Apache Spark Python - Processing Column Data - Using to_date and to_timestamp

Let us understand how to convert non standard dates and timestamps to standard dates and timestamps.

  • yyyy-MM-dd is the standard date format
  • yyyy-MM-dd HH:mm:ss.SSS is the standard timestamp format
  • Most of the date manipulation functions expect date and time using standard format. However, we might not have data in the expected standard format.
  • In those scenarios we can use to_date and to_timestamp to convert non standard dates and timestamps to standard ones respectively.

Using to_date for Dates

When working with date and timestamp data, it is important to convert non-standard formats to standard formats using to_date and to_timestamp functions.

from pyspark.sql.functions import lit, to_date
df.select(to_date(lit('02-03-2021'), 'dd-MM-yyyy').alias('to_date')).show()

Using to_timestamp for Timestamps

Use the to_timestamp function to convert non-standard timestamps to standard timestamps.

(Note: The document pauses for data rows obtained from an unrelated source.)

/-- With legal operands, and a return address where one is needed, an instruction of a Running block completes. -/
theorem exec_completes {i : Instr} {s : State} (hregs : ∀ b ∈ regOperands i, b.toNat < 8)
    (hcall : i.op = .call → s.pc.toNat + 2 < 256) (hrun : s.run = .running) :
    ∃ t, exec i s = .next t ∧ ∀ r, t.run ≠ .error r := by
  cases i with
  | ldi ra imm => exact ⟨_, exec_ldi (hregs ra (by simp [regOperands])) imm s, by simp [hrun]⟩
  | prn ra => exact ⟨_, exec_prn (hregs ra (by simp [regOperands])) s, by simp [hrun]⟩
  | mul ra rb =>
    exact ⟨_, exec_mul (hregs ra (by simp [regOperands])) (hregs rb (by simp [regOperands])) s, by simp [hrun]⟩
  | add ra rb =>
    exact ⟨_, exec_add (hregs ra (by simp [regOperands])) (hregs rb (by simp [regOperands])) s, by simp [hrun]⟩
  | cmp ra rb =>
    exact ⟨_, exec_cmp (hregs ra (by simp [regOperands])) (hregs rb (by simp [regOperands])) s, by simp [hrun]⟩
  | push ra => exact ⟨_, exec_push (hregs ra (by simp [regOperands])) s, by simp [hrun]⟩
  | pop ra => exact ⟨_, exec_pop (hregs ra (by simp [regOperands])) s, by simp [hrun]⟩
  | call ra => exact ⟨_, exec_call (hregs ra (by simp [regOperands])) (hcall rfl), by simp [hrun]⟩
  | ret => exact ⟨_, exec_ret s, by simp [hrun]⟩
  | hlt => exact ⟨_, exec_hlt s, by simp⟩

theorem exec_of_execFault_eq_none {i : Instr} {s : State} (h : execFault i s = none) (hrun : s.run = .running) :
    ∃ t, exec i s = .next t ∧ ∀ r, t.run ≠ .error r := by
  unfold execFault at h
  split at h
  · cases h
  · rename_i hb
    split_ifs at h with hcall
    exact exec_completes (lt_of_badOperand_eq_none hb) (fun hop => Nat.not_le.1 fun hp => hcall ⟨hop, hp⟩) hrun

/-! ### The check order agrees with the decoder and the meanings -/

theorem firstFault_of_fetch_eq_none {s : State} (hf : fetch s = none) :
    firstFault s = some ⟨.outOfBounds, s.pc, none, .addr s.pc.toNat⟩ := by
  have h0 : byteAt s 0 = none := by
    cases hb : byteAt s 0 with
    | none => rfl
    | some b0 => rw [fetch_of_memRead hb] at hf; cases hf
  simp only [firstFault, h0]

/-- The opcode bytes that the check order lists are those of the map. -/
theorem not_mem_opcodes_iff {b : Byte} :
    b ∉ [0x82, 0x47, 0xA2, 0xA0, 0xA7, 0x45, 0x46, 0x50, 0x11, 0x01] ↔ opcodeMap.lookup b = none := by
  have hlist : [0x82, 0x47, 0xA2, 0xA0, 0xA7, 0x45, 0x46, 0x50, 0x11, 0x01] = Op.all.map opcodeMap.byteOf := rfl
  rw [hlist, OpcodeMap.lookup_eq_none, List.mem_map]
  exact ⟨fun h op heq => h ⟨op, Op.mem_all op, heq⟩, fun h ⟨op, _, heq⟩ => h op heq⟩

/-- An operand byte 1 that is consumed and absent is reported first (30_encoding.md R67). -/
theorem firstFault_of_no_byte_one {s : State} {op : Op} (h0 : byteAt s 0 = some (opcodeByte op))
    (h1 : byteAt s 1 = none) (ha : 1 ≤ op.arity) :
    firstFault s = some ⟨.outOfBounds, s.pc, some (opcodeByte op), .addr (s.pc.toNat + 1)⟩ := by
  cases op with
  | ldi | prn | mul | add | cmp | push | pop | call =>
    simp [firstFault, h0, h1, opcodeByte, opcodeMap, OpcodeMap.byteOf]
  | ret | hlt => cases ha

theorem firstFault_of_no_byte_two {s : State} {op : Op} {b1 : Byte} (h0 : byteAt s 0 = some (opcodeByte op))
    (h1 : byteAt s 1 = some b1) (h2 : byteAt s 2 = none) (ha : op.arity = 2) :
    firstFault s = some ⟨.outOfBounds, s.pc, some (opcodeByte op), .addr (s.pc.toNat + 2)⟩ := by
  cases op with
  | ldi | mul | add | cmp => simp [firstFault, h0, h1, h2, opcodeByte, opcodeMap, OpcodeMap.byteOf]
  | prn | push | pop | call | ret | hlt => cases ha

/-- With every consumed byte there, what is left of the check order is the instruction's own fault: the register bytes
in order, and CALL's return address, which is past memory exactly where byte 2 is absent. -/
theorem firstFault_eq_execFault {s : State} {i : Instr} (h0 : byteAt s 0 = some (opcodeByte i.op))
    (h1 : ∀ b, i.operands[0]? = some b → byteAt s 1 = some b)
    (h2 : ∀ b, i.operands[1]? = some b → byteAt s 2 = some b) : firstFault s = execFault i s := by
  simp only [firstFault, h0]
  cases i with
  | ldi ra imm =>
    by_cases ha : 8 ≤ ra.toNat <;>
      simp [execFault, badOperand, regOperands, Instr.op, opcodeByte, opcodeMap, OpcodeMap.byteOf, h1 _ rfl, h2 _ rfl,
        ha]
  | mul ra rb | add ra rb | cmp ra rb =>
    by_cases ha : 8 ≤ ra.toNat <;> by_cases hb : 8 ≤ rb.toNat <;>
      simp [execFault, badOperand, regOperands, Instr.op, opcodeByte, opcodeMap, OpcodeMap.byteOf, h1 _ rfl, h2 _ rfl,
        ha, hb]
  | prn ra | push ra | pop ra =>
    by_cases ha : 8 ≤ ra.toNat <;> cases byteAt s 2 <;>
      simp [execFault, badOperand, regOperands, Instr.op, opcodeByte, opcodeMap, OpcodeMap.byteOf, h1 _ rfl, ha]
  | call ra =>
    have habsent : byteAt s 2 = none ↔ 256 ≤ s.pc.toNat + 2 := memRead_eq_none
    by_cases ha : 8 ≤ ra.toNat
    · simp [execFault, badOperand, regOperands, Instr.op, opcodeByte, opcodeMap, OpcodeMap.byteOf, h1 _ rfl, ha]
    · by_cases hp : 256 ≤ s.pc.toNat + 2
      · simp [execFault, badOperand, regOperands, Instr.op, opcodeByte, opcodeMap, OpcodeMap.byteOf, h1 _ rfl, ha,
          habsent.2 hp, hp]
      · obtain ⟨b2, hb2⟩ := Option.ne_none_iff_exists'.1 (mt habsent.1 hp)
        simp [execFault, badOperand, regOperands, Instr.op, opcodeByte, opcodeMap, OpcodeMap.byteOf, h1 _ rfl, ha,
          hb2, hp]
  | ret | hlt => simp [execFault, badOperand, regOperands, Instr.op, opcodeByte, opcodeMap, OpcodeMap.byteOf]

from pyspark.sql.functions import to_timestamp
df.select(to_timestamp(lit('02-Mar-2021 17:30:15'), 'dd-MMM-yyyy HH:mm:ss').alias('to_date')).show()

Watch the video tutorial here

Hands-On Tasks

Perform the following tasks to practice using to_date and to_timestamp functions:

  1. Create a Dataframe with date and time columns.
  2. Convert non-standard dates and timestamps to standard dates and timestamps in the Dataframe.

Conclusion

In this article, we have explored how to convert non-standard date and timestamp formats to standard formats using to_date and to_timestamp functions in PySpark. By following the provided instructions and code examples, you can effectively work with date and timestamp data in your PySpark applications. Remember to practice and engage with the community for further learning opportunities.